Return the lines below in which the string "leaves" occurs.

> **Data excerpts**
----
/-! ### Slots and the service hold -/

/-- R53: the expiry of SLOT in MIN of an ordinary slot whose zone is calling, with SLOT_MAX above SLOT_MIN, begins
EXTEND: SLOT is restarted with the difference, and nothing else changes. R53, R54, R55, R56, R58: the expiry of SLOT
that ends the slot stops SLOT or leaves it to the next slot, clears and starts the zone's WAIT counter, ends a TIMED
zone's call, and arbitration settles the holder. Stated for a state in which no other zone is calling and the zone
itself has stopped calling, so that IDLE is entered (R60). R53, R54, R55, R56, R58: every expiry of SLOT that ends the
slot. It ends at full length in EXTEND, for a fixed slot, and in MIN with the zone calling and no length left for
EXTEND; with the zone not calling in MIN it does not. SLOT has stopped, WAIT runs from 0 and a TIMED zone has stopped
calling (R21), which is the state `w` that arbitration reads (R59). It grants a slot or enters IDLE. After a full
length another calling zone is chosen, and the zone itself is granted again where it alone is calling still. R50, R56,
R58, R122, R144: the same ends of a slot whatever waits. Arbitration runs in the state that the end leaves
(`State.slotGone`), and the holder report then makes the claims that wait (`ClaimsMade`). -/
def Obligations.SlotExpiryExtendsOrEnds : Prop :=
  (∀ (r : Slot) (s : State), Settled s → s.arb.holder = .slot r → r.phase = .min → r.fixed = false →
     (s.zone r.zone).calling = true → s.eff .slotMin < s.eff (.slotMax r.zone) → (s.counter .slot).run = true →
     exec .slotExpiry s =
       .next (startNote
         { s with
           arb := { s.arb with holder := .slot { r with phase := .extend } }
           bank := s.bank.set .slot
             ((s.counter .slot).timing (s.eff (.slotMax r.zone) - s.eff .slotMin).toNat) })) ∧
  (∀ (r : Slot) (s : State), Settled s → SettingsLaw s → StackLaw s → NoClaimWaits s → s.arb.holder = .slot r →
     (s.counter .slot).run = true → (∀ z, (s.zone z).calling = false) → s.arb.commitPending = false →
     ∃ t, exec .slotExpiry s = .next (startNote t) ∧
       t.arb = { s.arb with holder := .nobody, fullEnd := none } ∧
       (t.counter .slot).run = false ∧ (t.counter (.wait r.zone)).run = true ∧ (t.counter (.wait r.zone)).count = 0 ∧
       (∀ z, z ≠ r.zone → t.counter (.wait z) = s.counter (.wait z)) ∧
       t.air.fan.requested = s.arb.active.idle.fanDuty ∧
       (t.damper .fresh).target = (s.arb.active.idle.freshOpen * 480 + 50) / 100 ∧
       (t.damper .chill).target = (s.arb.active.idle.chillOpen * 480 + 50) / 100 ∧ t.comp.demand = .auto none ∧
       t.settings = s.settings ∧ t.zones = s.zones ∧ t.scanner = s.scanner ∧ t.doors = s.doors ∧ t.link = s.link) ∧
  (∀ (r : Slot) (full : Bool) (w s : State), Settled s → SettingsLaw s → NoClaimWaits s → s.arb.holder = .slot r →
     (s.counter .slot).run = true →
     (full = true ∧
         (r.phase = .extend ∨ r.fixed = true ∨
           (s.zone r.zone).calling = true ∧ s.eff (.slotMax r.zone) ≤ s.eff .slotMin) ∨
       full = false ∧ r.phase = .min ∧ r.fixed = false ∧ (s.zone r.zone).calling = false) →
     w =
       { s with
         arb := { s.arb with holder := .nobody, fullEnd := if full then some r.zone else none }
         zones :=
           if (s.zone r.zone).subst = .timed then s.zones.set r.zone { s.zone r.zone with calling := false } else s.zones
         bank :=
           (s.bank.set .slot { s.counter .slot with run := false, count := 0, part := 0 }).set (.wait r.zone)
             { s.counter (.wait r.zone) with run := true, count := 0, saturated := false, part := 0 } } →
     ∃ t, exec .slotExpiry s = .next (startNote t) ∧
       (w.choice = none → IdleEntered w t) ∧ (∀ z, w.choice = some z → SlotGranted z w t) ∧
       (full = true → (∃ y, y ≠ r.zone ∧ (s.zone y).calling = true) →
         ∃ q, t.arb.holder = .slot q ∧ q.zone ≠ r.zone ∧ (s.zone q.zone).calling = true ∧
           (t.counter (.wait r.zone)).run = true ∧ (t.counter (.wait r.zone)).count = 0) ∧
       ((∀ y, y ≠ r.zone → (s.zone y).calling = false) →
         ((s.zone r.zone).calling = true → (s.zone r.zone).subst ≠ .timed →
           ∃ q, t.arb.holder = .slot q ∧ q.zone = r.zone ∧ q.phase = .min) ∧
         (((s.zone r.zone).calling = false ∨ (s.zone r.zone).subst = .timed) → t.arb.holder = .nobody)) ∧
       (∀ z, z ≠ r.zone → (∀ q, t.arb.holder = .slot q → q.zone ≠ z) →
         t.counter (.wait z) = s.counter (.wait z)) ∧
       t.zones = w.zones ∧ t.settings = s.settings ∧ t.scanner = s.scanner ∧ t.doors = s.doors ∧ t.link = s.link) ∧
  (∀ (r : Slot) (full : Bool) (w s : State), Settled s → SettingsLaw s → HeaterLaw s → ResumeLaw s →
     s.arb.holder = .slot r → (s.counter .slot).run = true →
     (full = true ∧
         (r.phase = .extend ∨ r.fixed = true ∨
           (s.zone r.zone).calling = true ∧ s.eff (.slotMax r.zone) ≤ s.eff .slotMin) ∨
       full = false ∧ r.phase = .min ∧ r.fixed = false ∧ (s.zone r.zone).calling = false) →
     w =
       State.slotGone r.zone (if full then some r.zone else none)
         { s with bank := s.bank.set .slot { s.counter .slot with run := false, count := 0, part := 0 } } →
     ∃ u t, exec .slotExpiry s = .next (startNote t) ∧ Arbitrated w u ∧ PathOnly w u ∧ ClaimsMade u t)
----
> **Expected answer**
that ends the slot stops SLOT or leaves it to the next slot, clears and starts the zone's WAIT counter, ends a TIMED
R58, R122, R144: the same ends of a slot whatever waits. Arbitration runs in the state that the end leaves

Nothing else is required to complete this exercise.